## The data
※ ※ ※

-- ==== Sys2Proof/Machine/Supply.lean ====
section
/-! DEFINITION. TB: the end of a second and the planned shift (R3, R5, R6, R12), setting the time (R7, R8), entry to
backup, RESTORE and the outage stamp (R13 to R15), COLD (R17) and RESTART (R18), each with what it brings to every
block. -/

namespace Sys2Proof.Machine

def setTb (x : Timebase) (s : State) : State := { s with tb := x }

def setLink (x : Link) (s : State) : State := { s with link := x }

/-- A change in the blocks, with everything it brings about. -/
def inBlocks (f : Env → Dev → Dev) (s : State) : State :=
  { s with dev := settle (envOf s) (f (envOf s) s.dev) }

def setDev (x : Dev) (s : State) : State := { s with dev := x }

/-! ## The end of a second -/

/-- The planned shift applies at the end of the second in progress: campus time is the slot's date and its stated
second less one (R12). -/
def shiftDue (tb : Timebase) : Option ShiftPlan :=
  match tb.time, tb.slot with
  | some t, some p => if t.day = p.day ∧ t.sec + 1 = p.stated then some p else none
  | _, _ => none

/-- The campus time to which a planned shift steps (R12). -/
def shiftedTime (p : ShiftPlan) : Stamp := { day := p.day, sec := ((p.stated : Int) + p.shift).toNat }

/-- Campus time after the second in progress (R6, R12). -/
def nextTime (tb : Timebase) : Option Stamp :=
  match shiftDue tb with
  | some p => some (shiftedTime p)
  | none => tb.time.map stampSucc

/-- The step that the boundary carries (R7, R12). -/
def shiftStep (tb : Timebase) : Option TimeStep :=
  (shiftDue tb).map fun p => { old := tb.time, new := shiftedTime p, cause := .shift, dateChanged := false }

/-- The second event of the boundary (R5). -/
def secondEventOf (tb : Timebase) : SecondEvent :=
  let new := nextTime tb
  { new := new
    minute := (shiftDue tb).isNone && new.any fun t => t.sec % 60 == 0
    day := (shiftDue tb).isNone && new.any fun t => t.sec == 0
    step := shiftStep tb }

/-- The time base after the second in progress has ended (R3, R6, R12). The step of a shift applied on backup waits
for RESTORE, and that of a RESTART for its end. -/
def tbAfterSecond (tb : Timebase) : Timebase :=
  let new := nextTime tb
  let shifted := (shiftDue tb).isSome
  { tb with
    time := new
    sub := 0
    secLen := secondLength new tb.trim
    slot := if shifted then none else tb.slot
    outageShift :=
      match tb.supply, shiftDue tb, tb.time with
      | .backup, some p, some old => some (old, shiftedTime p)
      | _, _, _ => tb.outageShift
    restart := tb.restart.map fun r => { r with spanned := true, shifted := r.shifted || shifted }
    clock := tb.clock + (tb.secLen - tb.sub) }

/-- The second in progress ends. While the device runs, the second event is delivered (R5) and an applied shift
latched (R12); with the retained state lost nothing counts (log entry 26). -/
def endSecond (s : State) : State :=
  if !s.tb.retained then s
  else
    let s1 := setTb (tbAfterSecond s.tb) s
    if isRunning s.tb then
      inBlocks (fun _ d =>
        pushSecond (secondEventOf s.tb) (if (shiftDue s.tb).isSome then latch .shiftApplied d else d)) s1
    else s1

/-! ## Setting the time (R7, R8) -/

/-- A time step with its date-changed flag (R7). -/
def stepOf (old : Option Stamp) (new : Stamp) (cause : StepCause) : TimeStep :=
  { old := old, new := new, cause := cause, dateChanged := (old.map fun t => t.day) != some new.day }

/-- The planned shift slot's moment is at or before a time (R8), as dates order them (across the calendar's wrap log
entry 51). -/
def planPassed (p : ShiftPlan) (t : Stamp) : Bool := stampLe { day := p.day, sec := p.stated } t

/-- TB loads a time (R8): sub-second count 0, a passed plan emptied, and the time step delivered to TT and LC. That TT takes
it, with all it brings about, before LC is the model's choice (log entry 8). -/
def loadTime (t : Stamp) (s : State) : State :=
  let step := stepOf s.tb.time t .set
  inBlocks (fun _ d => pushAll [.stepTT step, .stepLC step] d)
    (setTb
      { s.tb with
        time := some t, sub := 0, secLen := secondLength (some t) s.tb.trim,
        slot := s.tb.slot.filter fun p => !planPassed p t } s)

/-! ## The outage stamp (R15) -/

/-- The stamp at entry to backup. -/
def stampAtLoss (mode : StampMode) (tb : Timebase) : Timebase :=
  let count := if tb.stampCount < 255 then tb.stampCount + 1 else tb.stampCount
  match mode with
  | .last => { tb with stampCount := count, stampStart := tb.time, stampEnd := none }
  | .first =>
    if tb.stampStart.isNone && tb.stampEnd.isNone && tb.time.isSome then
      { tb with stampCount := count, stampStart := tb.time }
    else { tb with stampCount := count }

/-- The stamp at RESTORE. -/
def stampAtRestore (mode : StampMode) (tb : Timebase) : Timebase :=
  match mode with
  | .last => { tb with stampEnd := tb.time }
  | .first => if tb.stampStart.isSome && tb.stampEnd.isNone then { tb with stampEnd := tb.time } else tb

/-! ## RESTART (R18) -/

def eachBus (f : Building → Dev → Dev) : List Building → Dev → Dev
  | [], d => d
  | b :: rest, d => eachBus f rest (f b d)

/-- RESTART begins in the blocks, in the order of log entry 8. The marking of TT and the outcomes of the ended runs
meet in the order of a free value (R83). -/
def devRestart (e : Env) (d : Dev) : Dev :=
  let d1 := eachBus (busRestart e) buildings d
  let d2 := rsRestart e (taRestart (ttCutOff (lcRestart d1)))
  ahRestart (dcCutOff e .aborted (puStart (amRestart e d2)))

/-- RESTART ends in the blocks: held outcomes are returned, TT marks what is still SENT, the time step goes to TT
and LC, and every block takes its values (R41, R61, R83, R135, R146, R162, R172). -/
def devRestartEnds (e : Env) (step : Option TimeStep) (shifted : Bool) (d : Dev) : Dev :=
  let d1 := push .ttSettle (rsRestartEnds (eachBus busRestartEnds buildings d))
  let d2 := match step with
    | some st => pushAll [.stepTT st, .stepLC st] d1
    | none => d1
  let d3 := dcLampsAfter (puStart (amRestartEnds e (lcRestartEnds e d2)))
  ahRestartEnds e (if shifted then latch .shiftApplied d3 else d3)

/-- LP at RESTART (R176): a frame in reception and the held requests are given up, and LINK OVERRUN is latched if a
request was. -/
def linkRestart (s : State) : State :=
  let lost := s.link.inReply.isSome || s.link.waiting.isSome
  setDev (if lost then latch .linkOverrun s.dev else s.dev)
    (setLink { s.link with rx := none, inReply := none, waiting := none } s)

/-- RESTART begins (R18). -/
def beginRestart (s : State) : State :=
  inBlocks devRestart
    (linkRestart
      (setTb { s.tb with restart := some { began := s.tb.time, spanned := false, shifted := false } } s))

/-- The time step that the end of a RESTART delivers: if a second ended in it and time is VALID (R18). -/
def restartStep (tb : Timebase) (r : RestartRun) : Option TimeStep :=
  match r.spanned, tb.time with
  | true, some t => some (stepOf r.began t .restart)
  | _, _ => none

/-- RESTART ends (R18). -/
def endRestart (s : State) : State :=
  match s.tb.restart with
  | none => s
  | some r =>
    inBlocks (fun e d => devRestartEnds e (restartStep s.tb r) r.shifted d) (setTb { s.tb with restart := none } s)

/-! ## Backup and RESTORE (R13, R14) -/

/-- Entry to backup in the blocks. -/
def devBackup (taken : BuildingSet) (e : Env) (d : Dev) : Dev :=
  let d1 := eachBus (busBackup taken) buildings d
  let d2 := rsBackup e (taBackup (ttCutOff (lcBackup d1)))
  ahBackup (dcCutOff e .abortedPower (puBackup (amBackup e (push .ttSettle d2))))

/-- An attempt that a RESTART was carrying is abandoned, its station having taken the command or not (R13, R40). -/
def abandonCarried (taken : BuildingSet) (b : Building) (d : Dev) : Dev :=
  busAbandon b (if bsHas taken b then setBus b (fieldCutOff d.bus[b]) d else d)

/-- VMAIN falls in a RESTART: the RESTART ends at that moment, but for the carried attempts (R13). -/
def cutRestart (taken : BuildingSet) (s : State) : State :=
  if s.tb.restart.isSome then endRestart (setDev (eachBus (abandonCarried taken) buildings s.dev) s) else s

/-- With both supplies absent the retained state stops being valid (R17). -/
def checkRetained (tb : Timebase) : Timebase :=
  if tb.vmain || tb.vbak then tb else { tb with retained := false }

/-- TB at entry to backup (R13). A backup supply that is absent then leaves no retained state (R17). -/
def tbBackup (mode : StampMode) (tb : Timebase) : Timebase :=
  checkRetained { stampAtLoss mode tb with
    outageStart := tb.time, outageShift := none, supply := .backup, vmain := false, qualifying := none }

/-- Entry to backup (R13); the link loses what it holds (R176). An attempt that starts as a RESTART ends at this very
moment has not been taken by its station. -/
def enterBackup (taken : BuildingSet) (s : State) : State :=
  let s1 := cutRestart taken s
  inBlocks (devBackup (if s.tb.restart.isSome then 0 else taken))
    (setLink { s1.link with rx := none, inReply := none, waiting := none }
      (setTb (tbBackup s1.link.settings.stampMode s1.tb) s1))

/-- The RESTORE event (R14). -/
def restoreEventOf (tb : Timebase) : RestoreEvent :=
  { start := tb.outageStart, now := tb.time, shift := tb.outageShift,
    dateChanged := (tb.outageStart.map fun t => t.day) != (tb.time.map fun t => t.day) }

/-- Each bus at RESTORE, with the LAMP ON it places in alarm mode (R40). -/
def restoreBuses (e : Env) : List Building → Dev → List (Building × Option Nat) × Dev
  | [], d => ([], d)
  | b :: rest, d =>
    let (n, d1) := busRestore e b d
    let (ns, d2) := restoreBuses e rest d1
    ((b, n) :: ns, d2)

/-- RESTORE in the blocks, the buses powered up with their stations (R24, R25); POWER RESTORED is latched (R178), and
SHIFT APPLIED if a shift was applied (R14). -/
def devRestore (ev : RestoreEvent) (e : Env) (d : Dev) : Dev :=
  let (placed, d1) := restoreBuses e buildings (powerUp d)
  let d2 := taRestore ev.now (ttRestore ev (lcRestore e d1))
  let d3 := ahRestore e placed (dcRestore e ev.now (puStart (amRestore e d2)))
  latch .powerRestored (if ev.shift.isSome then latch .shiftApplied d3 else d3)

/-- TB at RESTORE (R14). -/
def tbRestore (mode : StampMode) (tb : Timebase) : Timebase :=
  { stampAtRestore mode tb with supply := .main, qualifying := none, outageShift := none }

/-- RESTORE (R14). A RESETN that is asserted is taken as a RESTART once it has been delivered. -/
def leaveBackup (s : State) : State :=
  let s1 :=
    inBlocks (devRestore (restoreEventOf s.tb))
      (setLink { s.link with rx := none } (setTb (tbRestore s.link.settings.stampMode s.tb) s))
  if s1.tb.resetn then beginRestart s1 else s1

/-! ## COLD (R17) -/

/-- The blocks at a COLD start. The levels of the inputs are not the device's and stay; the inputs are read afresh
(R138, R163). Nor are the field stations, which the buses power up (R24, R25; log entry 26). -/
def coldDev (clock : Nat) (d : Dev) : Dev :=
  let coldPage (p : Page) : Page := { Page.cold with level := p.level, seen := p.level }
  { Dev.cold with
    bus := Vector.ofFn fun b : Building => powerUpBus { Bus.cold with field := (d.bus[b]).field }
    am := { Announcer.cold with cplay := d.am.cplay }
    pu := { a := coldPage d.pu.a, b := coldPage d.pu.b, nextWait := 0 }
    ah := { AlarmHold.cold with level := d.ah.level, timing := if d.ah.level then some clock else none }
    serial := d.serial
    drawn := d.drawn }

/-- A COLD start (R17); a RESETN that is asserted then is taken as a RESTART. -/
def coldStarts (s : State) : State :=
  let s1 : State :=
    { tb := { Timebase.cold with clock := s.tb.clock, resetn := s.tb.resetn }
      link := Link.cold
      dev := coldDev s.tb.clock s.dev
      pending := s.pending }
  if s1.tb.resetn then beginRestart s1 else s1

end Sys2Proof.Machine
end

※ ※ ※

## What to work on
Which of the lines in the material carry the string "ttCutOff"? Pull them out.

## Completed exercise
  let d2 := rsRestart e (taRestart (ttCutOff (lcRestart d1)))
  let d2 := rsBackup e (taBackup (ttCutOff (lcBackup d1)))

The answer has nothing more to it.